Oracle's rivals are also busy. Business Objects -- which in October became a subsidiary of SAP -- is fleshing out a comprehensive CPM portfolio of its own, mostly by means of its aggressive acquisition strategy. (Business Objects' strategy is partially a result of its tardiness: while competitors Hyperion and Cognos spent the first few years of the new millennium touting a combination of BI and performance management, Business Objects focused mostly on bread-and-butter BI.) Its acquisition by SAP should add impetus to sales and marketing of the CPM suite.
On the other hand, SAP must first reconcile more than a few redundancies thanks both to its own and Business Objects' prolific acquisition efforts. "SAP has its own suite of CPM applications and cannot yet explain how it will rationalize these with the Business Objects portfolio until the acquisition completes," Gartner points out. "Business Objects is ranked as a leader based on its current capabilities and future potential as a CPM suite vendor, but users and prospects should realize that there will be some short-term disruption and uncertainty while the acquisition completes."
Cognos, like Hyperion, was an early entrant in the CPM-stakes. While its acquisition by IBM will obviously change things, Gartner flags a number of positives that the former Canadian BI giant has going for it.
"Cognos has remained a leader owing to its core strengths in [budgeting, planning, and forecasting,] … which still drives most CPM deals," Rayner, Chandler, and VanDecker note. "Its Controller product for financial consolidation continues to gain ground, and Cognos is continuing to integrate these solutions with its underlying BI platform. This gives Cognos greater opportunity to cross-sell Controller to Cognos Planning customers."
Elsewhere, Gartner highlights Cognos' plans to deliver a financial reporting tool and its acquisition of Applix; the latter strengthens its general reporting and analytics capabilities and provides good integration with Excel.
Then there's the acquisition by IBM, which, unlike Business Objects' acquisition by SAP, isn't overshadowed (or significantly threatened) by product or technology overlap.
"The proposed acquisition of Cognos by IBM may introduce uncertainty in the short term, but this is likely to be minimal because there is virtually no product overlap and IBM has not been a player in the CPM suites market," the Gartner trio indicates. "[I]n the midterm and long term, the commitment of IBM to Cognos' CPM suite may be less clear. IBM does not have a track record with applications, and its consulting arm, IBM Global Services (IGS), will continue to deliver services based on competitor products."

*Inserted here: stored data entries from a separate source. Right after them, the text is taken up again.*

-- ==== Sys2Proof/Machine/Sessions.lean ====
section
/-! DEFINITION. The session commands (06 R355 to R360): the checks of A0, A1 and the parameter blocks (09 R491 to R495,
R517; 10 R532 to R535; 11 R585, R592, R593), and what firmware allots (07 R403; 08 R454, R455). -/

namespace Sys2Proof.Machine

/-! ### A0 and A1 (06 R356; 09) -/

/-- Chroma formats (as a mask of CHROMA) and whether 10 bits are accepted, of a decodable profile (09 R491). -/
def profileRow (codec profile : Nat) : Option (Nat × Bool) :=
  match codec, profile with
  | 1, 1 | 1, 2 | 2, 1 | 2, 3 => some (2, false)
  | 1, 3 => some (3, false)
  | 1, 4 | 3, 1 | 3, 3 | 4, 1 => some (3, true)
  | 1, 5 | 1, 6 | 2, 4 => some (7, true)
  | 2, 2 => some (2, true)
  | 2, 5 | 3, 2 | 3, 4 => some (15, true)
  | 4, 2 => some (10, true)
  | _, _ => none

/-- Levels that a codec defines, up to its ceiling (09 R492). -/
def levelsOf (codec : Nat) : List Nat :=
  match codec with
  | 1 => [9, 10, 11, 12, 13, 20, 21, 22, 30, 31, 32, 40, 41, 42, 50, 51, 52, 60, 61, 62]
  | 2 | 3 => [10, 20, 21, 30, 31, 40, 41, 50, 51, 52, 60, 61, 62]
  | 4 => [20, 21, 30, 31, 40, 41, 50, 51, 52, 53, 60, 61, 62, 63]
  | _ => []

/-- The session encodes; it decodes (06 R356). -/
def Session.enc (x : Session) : Bool := x.dir != 1
def Session.decodes (x : Session) : Bool := x.dir != 0

def Session.tierBad (x : Session) : Bool :=
  x.tier > 1 || (x.tier == 1 && (x.codec == 1 || x.level < 40 || (x.codec == 4 && x.enc)))

def Session.pipeField (x : Session) : Nat := bitsOf x.a0 12 4
def Session.number (x : Session) : Nat := bitsOf x.a0 24 8

/-- Pipes of a gang. -/
def Session.width1 (x : Session) : Nat := 2 ^ x.gang

/-- PIPE names a pipe that a gang may start at, or leaves the choice to firmware (06 R356; 07 R419). -/
def Session.pipeBad (x : Session) : Bool :=
  !(x.pipeField == 0xF || (x.pipeField < 4 && x.pipeField % x.width1 == 0))

/-- GANG is permitted to the codec (09 R517). -/
def Session.gangBad (x : Session) : Bool :=
  x.gang == 3 || (x.gang == 2 && x.codec != 2) || (x.gang == 1 && x.codec == 1)

def Session.widthBad (x : Session) : Bool :=
  x.width < (if x.enc then 64 else 16) || x.width > 8192 || ((x.chroma == 1 || x.chroma == 2) && x.width % 2 == 1)
    || (x.gang == 2 && x.width < 1024)

def Session.heightBad (x : Session) : Bool :=
  x.height < (if x.enc then 64 else 16) || x.height > (if x.enc then 4320 else 4352) || (x.chroma == 1 && x.height % 2 == 1)

/-- PROFILE is one of the codec's, in the session's direction. -/
def Session.profileBad (x : Session) : Bool :=
  (profileRow x.codec x.profile).isNone || (x.codec == 4 && x.profile == 2 && x.enc)

def Session.chromaBad (x : Session) : Bool := match profileRow x.codec x.profile with
  | some r => !bitAt r.1 x.chroma
  | none => false

def Session.depthBad (x : Session) : Bool := match profileRow x.codec x.profile with
  | some r => !(x.depth == 8 || (x.depth == 10 && r.2))
  | none => !(x.depth == 8 || x.depth == 10)

/-- A Pod handle, as a field. -/
def handleOk (h : Nat) : Bool := 1 ≤ h && h ≤ 255

/-- The fields of A0 and A1 that are out of range, with the byte each begins in. -/
def Session.argsBad (x : Session) : List (Bool × Nat) :=
  [(!(1 ≤ x.codec && x.codec ≤ 4), 0x28), (x.dir == 3 || x.cls == 3 || x.pipeBad, 0x29), (x.gangBad, 0x2A),
   (if x.enc then !handleOk x.encPod else x.encPod != 0xFFFF, 0x2C),
   (if x.decodes then !handleOk x.decPod else x.decPod != 0xFFFF, 0x2E),
   (x.widthBad, 0x30), (x.heightBad, 0x32), (x.profileBad, 0x34), (!(levelsOf x.codec).contains x.level, 0x35),
   (x.chromaBad || x.tierBad || x.depthBad, 0x36)]

/-! ### The parameter blocks -/

/-- The greatest QP of a codec (10 R533); the widest limit while the codec is unknown. -/
def Session.qpMax (x : Session) : Nat := match x.codec with | 1 | 2 => 51 | 3 => 63 | _ => 255

/-- A tile form that divides a picture among `g` pipes (09 R517). -/
def Session.formGives (x : Session) (cols rows form : Nat) : Bool :=
  match x.gang with
  | 0 => true
  | 1 => cols ≥ 2 || (x.codec != 4 && bitAt form 0) || (x.codec == 3 && bitAt form 1 && cols * rows ≥ 2)
  | _ => cols ≥ 4

/-- The fields of an encode block as they stand once a block of zeros has taken its defaults (10 R532). -/
def Session.encField (x : Session) (b : List Byte) (o i n : Nat) : Nat :=
  if zeroBlock b o 64 then
    (match i with
     | 9 => x.width1
     | 0xA => 1
     | 0x18 => 900
     | 0x21 | 0x22 => 0xFF
     | 8 => x.qpMax
     | 2 => if x.stills then 1 else 64
     | 1 => if x.noB then 0 else 3
     | 4 => if x.codec = 4 then 120 else 30
     | 5 => if x.codec = 4 then 136 else 32
     | 6 => if x.codec = 4 then 152 else 34
     | _ => 0)
  else blkField b (o + i) n

/-- A nibble that names a table up to `m`, or leaves the choice to the preset. -/
def nibbleOk (m v : Nat) : Bool := v ≤ m || v == 0xF

/-- Fields of an encode block at `o` of a body that break 10 R532 to R534, with the descriptor byte of each; `x` holds
the session's parameters, or none while it is closed. -/
def Session.encBad (x : Session) (b : List Byte) (o : Nat) : List (Bool × Nat) :=
  let f (i n : Nat) := x.encField b o i n
  let known := x.mode != .closed
  let mode := f 0 1
  let tiles := f 9 1 * f 0xA 1
  let e (c : Bool) (i : Nat) : Bool × Nat := (c, 0x40 + o + i)
  [e (mode > 6) 0,
   e (f 1 1 ≥ 32 || (known && x.noB && f 1 1 % 8 != 0) || (known && x.codec == 4 && bitAt (f 1 1) 4)) 1,
   e (known && x.stills && f 2 2 != 1) 2,
   e (f 4 1 > x.qpMax) 4, e (f 5 1 > x.qpMax) 5, e (f 6 1 > x.qpMax) 6, e (f 7 1 > x.qpMax) 7,
   e (f 8 1 > x.qpMax || f 8 1 < f 7 1) 8,
   e (!(1 ≤ f 9 1 && f 9 1 ≤ 20) || (known && f 9 1 > 1 && x.width < 256 * f 9 1)
      || (known && !x.formGives (f 9 1) (f 0xA 1) (f 0xB 1))) 9,
   e (!(1 ≤ f 0xA 1 && f 0xA 1 ≤ 22) || (known && f 0xA 1 > 1 && x.height < 64 * f 0xA 1)) 0xA,
   e (f 0xB 1 ≥ 16 || bitsOf (f 0xB 1) 2 2 == 3 || tiles == 0) 0xB,
   e (f 0xC 4 > 2000000 || (f 0xC 4 == 0 && (mode == 1 || mode == 2 || mode == 5 || mode == 6))) 0xC,
   e (f 0x10 4 > 2000000 || (f 0x10 4 != 0 && f 0x10 4 < f 0xC 4) || (f 0x10 4 == 0 && mode == 2)) 0x10,
   e (f 0x14 4 > 4000000 || (f 0x14 4 == 0 && mode == 5)) 0x14,
   e (!(1 ≤ f 0x18 2 && f 0x18 2 ≤ 1000)) 0x18,
   e (toSigned 16 (f 0x1A 2) < -1000 || toSigned 16 (f 0x1A 2) > 1000) 0x1A,
   e (f 0x1C 2 == 0 && mode == 3) 0x1C, e (f 0x1E 1 == 1) 0x1E,
   e (!nibbleOk 5 (f 0x21 1 % 16) || !nibbleOk 5 (f 0x21 1 / 16)) 0x21,
   e (!nibbleOk 3 (f 0x22 1 % 16) || !nibbleOk 3 (f 0x22 1 / 16)) 0x22,
   e (f 0x23 1 > 64) 0x23, e (f 0x24 2 == 0 && mode == 4) 0x24,
   e (f 0x26 1 ≥ 64 || bitsOf (f 0x26 1) 2 2 == 3) 0x26, e (f 0x27 1 != 0) 0x27,
   e (f 0x28 8 == 0 && mode == 4) 0x28, e (f 0x30 8 == 0 && f 0x23 1 != 0) 0x30,
   e ((f 0x38 4 != 0 && !(100 ≤ f 0x38 4 && f 0x38 4 ≤ 1000000)) || (f 0x38 4 == 0 && mode == 6)) 0x38,
   e (f 0x3C 4 != 0) 0x3C]

/-- The tables that an encode block names (10 R535). -/
def encAddrs (b : List Byte) (o : Nat) : List (Nat × Nat × Nat × Nat) :=
  (if blkField b (o + 0x28) 8 = 0 then [] else [(0x40 + o + 0x28, blkField b (o + 0x28) 8, 4 * blkField b (o + 0x24) 2, 64)])
    ++ (if blkField b (o + 0x30) 8 = 0 then [] else [(0x40 + o + 0x30, blkField b (o + 0x30) 8, 16 * blkByte b (o + 0x23), 64)])

/-- Bytes of a block that must be zero: the first that is not. -/
def zeroBad (b : List Byte) (o n : Nat) : List (Bool × Nat) :=
  (List.range n).map fun i => (blkByte b (o + i) != 0, 0x40 + o + i)

/-- Fields of a decode block at `o` that break 11 R585. -/
def Session.decBad (x : Session) (b : List Byte) (o : Nat) : List (Bool × Nat) :=
  let f (i n : Nat) := blkField b (o + i) n
  let known := x.mode != .closed
  let top := if known then 2 ^ x.depth else 1024
  let e (c : Bool) (i : Nat) : Bool × Nat := (c, 0x40 + o + i)
  [e (f 0 1 > 4) 0, e (f 1 1 > 1) 1, e (f 2 1 > 1 || (known && f 2 1 == 1 && x.codec != 4)) 2, e (f 3 1 > 1) 3,
   e (f 4 4 % 64 != 0) 4, e (f 8 2 ≥ top) 8, e (f 0xA 2 ≥ top) 0xA, e (f 0xC 2 ≥ top) 0xC, e (f 0xE 1 ≥ 4) 0xE]
    ++ zeroBad b (o + 0xF) 17

/-- Fields of a record-ring block at `o` that break 11 R592 and R593. -/
def ringBad (b : List Byte) (o : Nat) : List (Bool × Nat) :=
  let addr := blkField b o 8
  let size := blkField b (o + 8) 4
  [(addr != 0 && !(4096 ≤ size && size ≤ 2 ^ 31 && size % 4096 == 0), 0x48 + o),
   (bitsOf (blkField b (o + 0xC) 4) 7 9 != 0, 0x4C + o)]

/-- The ring that a block installs: its range, and its control block, which firmware writes. -/
def ringNamed (b : List Byte) (o : Nat) : List (Nat × Nat × Nat × Nat) :=
  if blkField b o 8 = 0 then [] else [(0x40 + o, blkField b o 8, blkField b (o + 8) 4, 64)]
def ringAddrs (b : List Byte) (o : Nat) : List (Nat × Nat × Nat × Nat) :=
  if blkField b o 8 = 0 then [] else [(0x40 + o, blkField b o 8, 64, 64)]

def ringOf (b : List Byte) (o : Nat) : Ring :=
  if blkField b o 8 = 0 then {} else { addr := blkField b o 8, size := blkField b (o + 8) 4, level := blkField b (o + 0xC) 4 }

/-- Firmware writes a new ring's control block with zeros (11 R594). -/
def State.clearRing (s : State) (g : Ring) : State := if g.size = 0 then s else s.writeMem 6 g.addr (leBytes 64 0)

/-! ### SESSION_OPEN -/

/-- The session that A0, A1, A2 and the body of SESSION_OPEN ask for. -/
def sessionAsked (c : Cmd) : Session :=
  { mode := .opened, queue := c.queue, a0 := c.a0, a1 := c.a1, work := c.a2, workSize := blkField c.body 0 8
    body := c.body, ring := ringOf c.body 8 }

/-- Bytes of work area that a configuration needs (06 R355; 09 R494). -/
def Session.workNeeded (x : Session) : Nat := Config.workArea [x.codec, x.dir, x.gang, x.a1]

/-- The shape of SESSION_OPEN. -/
def openShape (c : Cmd) : Shape :=
  let x := sessionAsked c
  { bodyLen := 128, m0 := 0xFFFFFFFFFF03FFFF, m1 := 2 ^ 56 - 1, m2 := 2 ^ 64 - 1
    bad := x.argsBad ++ [(!(x.number < 64 || x.number == 0xFF), 0x2B), (x.workSize < x.workNeeded, 0x40)]
      ++ ringBad c.body 8
      ++ [(!(1 ≤ blkField c.body 0x18 4 && blkField c.body 0x18 4 ≤ 240000), 0x58),
          (!(1 ≤ blkField c.body 0x1C 4 && blkField c.body 0x1C 4 ≤ 1001000), 0x5C)]
      ++ (if x.enc then x.encBad c.body 0x20 else []) ++ (if x.decodes then x.decBad c.body 0x60 else [])
    addrs := (0x38, c.a2, x.workSize, 4096) :: ringAddrs c.body 8
    named := ringNamed c.body 8 ++ (if x.enc then encAddrs c.body 0x20 else []) }

/-- A Pod that a session names is loaded, of the right KIND and codec, and runs in its gang (08 R454). -/
def State.podFits (s : State) (x : Session) (h kind : Nat) : Bool :=
  let b := (s.pod h).image
  !b.isEmpty && podKind b == kind && podCodec b == x.codec && podRuns b x.gang

/-- The Pods of a session: handle, and whether it is the decode Pod. -/
def Session.pods (x : Session) : List (Nat × Bool) :=
  (if x.enc then [(x.encPod, false)] else []) ++ (if x.decodes then [(x.decPod, true)] else [])

/-- What open sessions hold of pipe `n`. -/
def State.allotsOn (s : State) (n : Nat) : List Allot :=
  ((s.hazel.sessions.map fun e => e.2.allots).flatten).filter fun a => a.pipe == n

/-- The sum of a quantity. -/
def sumBy {α : Type} (f : α → Nat) (l : List α) : Nat := l.foldl (fun m a => m + f a) 0

/-- The handles without repeats. -/
def distinct (l : List Nat) : List Nat := l.foldl (fun m a => if m.contains a then m else m ++ [a]) []

/-- The allotments of a session's Pods on pipe `n`, out of the free threads and the free pages of pipe-local LFS
(08 R455). The lowest free numbers are taken (log 64). -/
def State.allotPods (s : State) (n : Nat) (lead : Bool) : List (Nat × Bool) → List Nat → List Nat → List Allot
  | [], _, _ => []
  | (h, dec) :: l, ts, ps =>
    let b := (s.pod h).image
    { pipe := n, handle := h, dec := dec, threads := ts.take (podThreads b), pCount := podScalars b, cCount := podCounters b
      kCount := podConsts b, gCount := if lead then podGangCounters b else 0, pages := podPinned b, lfs := ps.take (podLfsPages b) }
      :: State.allotPods s n lead l (ts.drop (podThreads b)) (ps.drop (podLfsPages b))

def State.newAllots (s : State) (n : Nat) (lead : Bool) (ps : List (Nat × Bool)) : List Allot :=
  let old := s.allotsOn n
  let ts := (List.range 64).filter fun t => !old.any fun a => a.threads.contains t
  let gs := (List.range 3072).filter fun p => !old.any fun a => a.lfs.contains p
  s.allotPods n lead ps ts gs

/-- What the Pods declare fits on pipe `n` beside what is allotted (07 R403; 08 R455, R481). -/
def State.allotFits (s : State) (n : Nat) (lead : Bool) (ps : List (Nat × Bool)) : Bool :=
  let old := s.allotsOn n
  let img := ps.map fun e => (s.pod e.1).image
  let hs := distinct (old.map (fun a => a.handle) ++ ps.map (fun e => e.1))
  sumBy (fun a => a.threads.length) old + sumBy podThreads img ≤ 64
    && sumBy (fun a => a.pCount) old + sumBy podScalars img ≤ 256
    && sumBy (fun a => a.cCount) old + sumBy podCounters img ≤ 128
    && sumBy (fun a => a.kCount) old + sumBy podConsts img ≤ 4096
    && (!lead || sumBy (fun a => a.gCount) old + sumBy podGangCounters img ≤ 16)
    && sumBy (fun h => podPinned (s.pod h).image) hs ≤ 128
    && sumBy (fun a => a.lfs.length) old + sumBy podLfsPages img ≤ 3072

/-- Pipes of the gang that starts at `n`. -/
def gangPipes (n g : Nat) : List Nat := (List.range (2 ^ g)).map (n + ·)

/-- A session fits on the gang that starts at `n`. -/
def State.gangFits (s : State) (x : Session) (n : Nat) : Bool :=
  (gangPipes n x.gang).all fun k => s.allotFits k (k == n) x.pods

/-- First pipes that a session may take. -/
def State.pipeChoices (s : State) (x : Session) : List Nat :=
  ((List.range 4).filter fun n => n % 2 ^ x.gang == 0 && (x.pipeField == 0xF || x.pipeField == n)).filter (s.gangFits x)

/-- Session numbers that a session may take. -/
def State.sessionChoices (s : State) (x : Session) : List Nat :=
  (List.range 64).filter fun i => (s.session i).mode == .closed && (x.number == 0xFF || x.number == i)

While the big suite vendors slug it out amongst themselves, CPM challenger and niche vendors should have an opportunity to feed from the bottom, so to speak.
Finally, there's Microsoft's not-to-be-discounted PerformancePoint product, which could do for PM what SQL Server Analysis Services and Reporting Services did for OLAP and enterprise reporting, respectively: take it mainstream.
"The reduction in CPM specialist vendors is giving vendors like Clarity Systems and Exact Longview greater market exposure and has helped open up the market to other smaller specialists, such as Tagetik and KCI Computing," the Gartner braintrust concludes. "Microsoft's PerformancePoint Server … will increase overall competitive market pressures. We anticipate further consolidation and turbulence as the CPM suites market continues to mature and converge with BI platforms and enterprise applications."